Congested Assembly Street is one of the unfriendly spots in the city center. Consultants are helping Columbia leaders come up with ways to draw more people downtown with better uses of public spaces.
Congested Assembly Street is one of the unfriendly spots in the city center. Consultants are helping Columbia leaders come up with ways to draw more people downtown with better uses of public spaces. FILE PHOTOGRAPH

Consultants are working with city leaders to devise ways to make the city center more vibrant, even quirky, to keep a broader range of people more engaged with downtown Columbia.

“This is about keeping people on Main longer and falling in love with it,” Celsa Dockstader, a Gehl Studio consultant, told Columbia politicians and city department heads Thursday.

Some of the ideas include creating a “Blue Boulevard” to get residents and visitors to walk more safely from the State House to the Congaree River, using mimes to draw attention to dangerous intersections or having book-themed play areas at the county library.

“How can we find spaces for an 8-year-old and an 80-year-old?” Gehl project manager Geoff Dyck asked a small group that included Mayor Steve Benjamin meeting at the First Citizens Cafe in the heart of the central business district.

The scatterbox of ideas is to be refined into a handful of doable projects within a couple of months, Dyck said. “We don’t have fully formed ideas yet. We want to zero in on this.”

Thursday’s meeting with government officials is part of an evaluation by Copenhagen-based Gehl that began in September with listening sessions, workshops, surveys, impromptu street meetings with pedestrians employing 50 volunteers as well as visits to downtown events such as the outdoor Soda City market on Saturdays, Dyck said.

Gehl was hired by the Central Carolina Community Foundation using a $135,000 award from the Knight Foundation, said JoAnn Turnquist, the foundation’s president.
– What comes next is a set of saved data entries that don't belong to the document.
/-! ## modCurCore -/

@[simp] theorem modCurCore_gauge (s : State) (f : CoreSt → CoreSt) : (modCurCore s f).gauge = s.gauge := rfl
@[simp] theorem modCurCore_agenda (s : State) (f : CoreSt → CoreSt) : (modCurCore s f).agenda = s.agenda := rfl
@[simp] theorem modCurCore_inputs (s : State) (f : CoreSt → CoreSt) : (modCurCore s f).inputs = s.inputs := rfl
@[simp] theorem modCurCore_tape (s : State) (f : CoreSt → CoreSt) : (modCurCore s f).tape = s.tape := rfl
@[simp] theorem modCurCore_draws (s : State) (f : CoreSt → CoreSt) : (modCurCore s f).draws = s.draws := rfl
@[simp] theorem modCurCore_outbox (s : State) (f : CoreSt → CoreSt) : (modCurCore s f).outbox = s.outbox := rfl
@[simp] theorem modCurCore_seq (s : State) (f : CoreSt → CoreSt) : (modCurCore s f).seq = s.seq := rfl
@[simp] theorem modCurCore_cur (s : State) (f : CoreSt → CoreSt) : (modCurCore s f).cur = s.cur := rfl
@[simp] theorem modCurCore_pipes (s : State) (f : CoreSt → CoreSt) : (modCurCore s f).pipes = s.pipes := rfl
@[simp] theorem modCurCore_confs (s : State) (f : CoreSt → CoreSt) : (modCurCore s f).confs = s.confs := rfl
@[simp] theorem modCurCore_ferries (s : State) (f : CoreSt → CoreSt) : (modCurCore s f).ferries = s.ferries := rfl
@[simp] theorem modCurCore_streams (s : State) (f : CoreSt → CoreSt) : (modCurCore s f).streams = s.streams := rfl
@[simp] theorem modCurCore_rings (s : State) (f : CoreSt → CoreSt) : (modCurCore s f).rings = s.rings := rfl
@[simp] theorem modCurCore_gangs (s : State) (f : CoreSt → CoreSt) : (modCurCore s f).gangs = s.gangs := rfl
@[simp] theorem modCurCore_gangKey (s : State) (f : CoreSt → CoreSt) : (modCurCore s f).gangKey = s.gangKey := rfl
@[simp] theorem modCurCore_done (s : State) (f : CoreSt → CoreSt) : (modCurCore s f).done = s.done := rfl
@[simp] theorem modCurCore_cards (s : State) (f : CoreSt → CoreSt) : (modCurCore s f).cards = s.cards := rfl
@[simp] theorem modCurCore_lastAdmitted (s : State) (f : CoreSt → CoreSt) : (modCurCore s f).lastAdmitted = s.lastAdmitted := rfl
@[simp] theorem modCurCore_reserving (s : State) (f : CoreSt → CoreSt) : (modCurCore s f).reserving = s.reserving := rfl
@[simp] theorem modCurCore_reserveOpen (s : State) (f : CoreSt → CoreSt) : (modCurCore s f).reserveOpen = s.reserveOpen := rfl
@[simp] theorem modCurCore_reserveSamples (s : State) (f : CoreSt → CoreSt) : (modCurCore s f).reserveSamples = s.reserveSamples := rfl
@[simp] theorem modCurCore_aging (s : State) (f : CoreSt → CoreSt) : (modCurCore s f).aging = s.aging := rfl
@[simp] theorem modCurCore_ckpts (s : State) (f : CoreSt → CoreSt) : (modCurCore s f).ckpts = s.ckpts := rfl
@[simp] theorem modCurCore_dram (s : State) (f : CoreSt → CoreSt) : (modCurCore s f).dram = s.dram := rfl
@[simp] theorem modCurCore_badSectors (s : State) (f : CoreSt → CoreSt) : (modCurCore s f).badSectors = s.badSectors := rfl
@[simp] theorem modCurCore_corrected (s : State) (f : CoreSt → CoreSt) : (modCurCore s f).corrected = s.corrected := rfl
@[simp] theorem modCurCore_roots (s : State) (f : CoreSt → CoreSt) : (modCurCore s f).roots = s.roots := rfl
@[simp] theorem modCurCore_tables (s : State) (f : CoreSt → CoreSt) : (modCurCore s f).tables = s.tables := rfl
@[simp] theorem modCurCore_leafs (s : State) (f : CoreSt → CoreSt) : (modCurCore s f).leafs = s.leafs := rfl
@[simp] theorem modCurCore_buffers (s : State) (f : CoreSt → CoreSt) : (modCurCore s f).buffers = s.buffers := rfl
@[simp] theorem modCurCore_newEnc (s : State) (f : CoreSt → CoreSt) : (modCurCore s f).newEnc = s.newEnc := rfl
@[simp] theorem modCurCore_kv (s : State) (f : CoreSt → CoreSt) : (modCurCore s f).kv = s.kv := rfl
@[simp] theorem modCurCore_blocks (s : State) (f : CoreSt → CoreSt) : (modCurCore s f).blocks = s.blocks := rfl
@[simp] theorem modCurCore_pools (s : State) (f : CoreSt → CoreSt) : (modCurCore s f).pools = s.pools := rfl
@[simp] theorem modCurCore_migrations (s : State) (f : CoreSt → CoreSt) : (modCurCore s f).migrations = s.migrations := rfl
@[simp] theorem modCurCore_windows (s : State) (f : CoreSt → CoreSt) : (modCurCore s f).windows = s.windows := rfl
@[simp] theorem modCurCore_ready (s : State) (f : CoreSt → CoreSt) : (modCurCore s f).ready = s.ready := rfl
@[simp] theorem modCurCore_unsync (s : State) (f : CoreSt → CoreSt) : (modCurCore s f).unsync = s.unsync := rfl
@[simp] theorem modCurCore_owner (s : State) (f : CoreSt → CoreSt) : (modCurCore s f).owner = s.owner := rfl
@[simp] theorem modCurCore_stage (s : State) (f : CoreSt → CoreSt) : (modCurCore s f).stage = s.stage := rfl
@[simp] theorem modCurCore_merr (s : State) (f : CoreSt → CoreSt) : (modCurCore s f).merr = s.merr := rfl
@[simp] theorem modCurCore_chip (s : State) (f : CoreSt → CoreSt) : (modCurCore s f).chip = s.chip := rfl
@[simp] theorem modCurCore_temp (s : State) (f : CoreSt → CoreSt) : (modCurCore s f).temp = s.temp := rfl
@[simp] theorem modCurCore_vmin (s : State) (f : CoreSt → CoreSt) : (modCurCore s f).vmin = s.vmin := rfl
@[simp] theorem modCurCore_proc (s : State) (f : CoreSt → CoreSt) : (modCurCore s f).proc = s.proc := rfl
@[simp] theorem modCurCore_hot (s : State) (f : CoreSt → CoreSt) : (modCurCore s f).hot = s.hot := rfl
@[simp] theorem modCurCore_crit (s : State) (f : CoreSt → CoreSt) : (modCurCore s f).crit = s.crit := rfl
@[simp] theorem modCurCore_mhz (s : State) (f : CoreSt → CoreSt) : (modCurCore s f).mhz = s.mhz := rfl
@[simp] theorem modCurCore_links (s : State) (f : CoreSt → CoreSt) : (modCurCore s f).links = s.links := rfl
@[simp] theorem modCurCore_routes (s : State) (f : CoreSt → CoreSt) : (modCurCore s f).routes = s.routes := rfl
@[simp] theorem modCurCore_hostLinks (s : State) (f : CoreSt → CoreSt) : (modCurCore s f).hostLinks = s.hostLinks := rfl
@[simp] theorem modCurCore_quarantine (s : State) (f : CoreSt → CoreSt) : (modCurCore s f).quarantine = s.quarantine := rfl
@[simp] theorem modCurCore_refGauge (s : State) (f : CoreSt → CoreSt) : (modCurCore s f).refGauge = s.refGauge := rfl
@[simp] theorem modCurCore_bootFails (s : State) (f : CoreSt → CoreSt) : (modCurCore s f).bootFails = s.bootFails := rfl
@[simp] theorem modCurCore_boot (s : State) (f : CoreSt → CoreSt) : (modCurCore s f).boot = s.boot := rfl
@[simp] theorem modCurCore_bootHeld (s : State) (f : CoreSt → CoreSt) : (modCurCore s f).bootHeld = s.bootHeld := rfl
@[simp] theorem modCurCore_image (s : State) (f : CoreSt → CoreSt) : (modCurCore s f).image = s.image := rfl
@[simp] theorem modCurCore_identity (s : State) (f : CoreSt → CoreSt) : (modCurCore s f).identity = s.identity := rfl
@[simp] theorem modCurCore_standby (s : State) (f : CoreSt → CoreSt) : (modCurCore s f).standby = s.standby := rfl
Foundation official David Laird told the gathering that the goal is “to reimagine what our urban core could be.”

Dyck said Gehl has done similar exercises in Charlotte; Columbus, Ohio; Lexington, Ky.; Philadelphia; New York City; Denver; and San Jose, Calif., among other urban centers.

Organizers are still talking to residents and visitors.

“They’re trying to bring some of that social street ambiance to a car-dominated culture,” said Michael Juras, a Columbia-area resident who was on Main Street Thursday evening during a First Thursday event. He had stopped at a display of the ideas being mulled by the consultants.

“The only question now is what sort of retrofit we meed here for the millennials,” Juras said.

Other ideas discussed Thursday, none of which are finalized or funded, are:

▪  Making the State House grounds more usable for ongoing events such as occasional movie nights or inviting ethnic restaurants in the metro area to set up food kiosks for a day.

▪  Creating health- and African-American history-themed blocks along Lady Street focusing on the cluster of fitness businesses and historic black landmarks that dot the area. Each themed area would be accented with signs and eye-grabbing displays.

▪  Having pockets of events that are close to each other. The idea is to lure pedestrians to walk from one activity to another, an approach that Dyck calls “breadcrumbs” to attract pedestrians to spend more time in the city center.

▪  Widening the median on Assembly Street and changing its use from a crosswalk stopping point to a place for a range of activities. Dyck said a one-day snapshot on a Saturday in November found that nearly 1,000 pedestrians jaywalked across Assembly Street near the library. “More people are jaywalking than crossing with the lights,” he said of the 2-to-1 ratio that volunteers tabulated.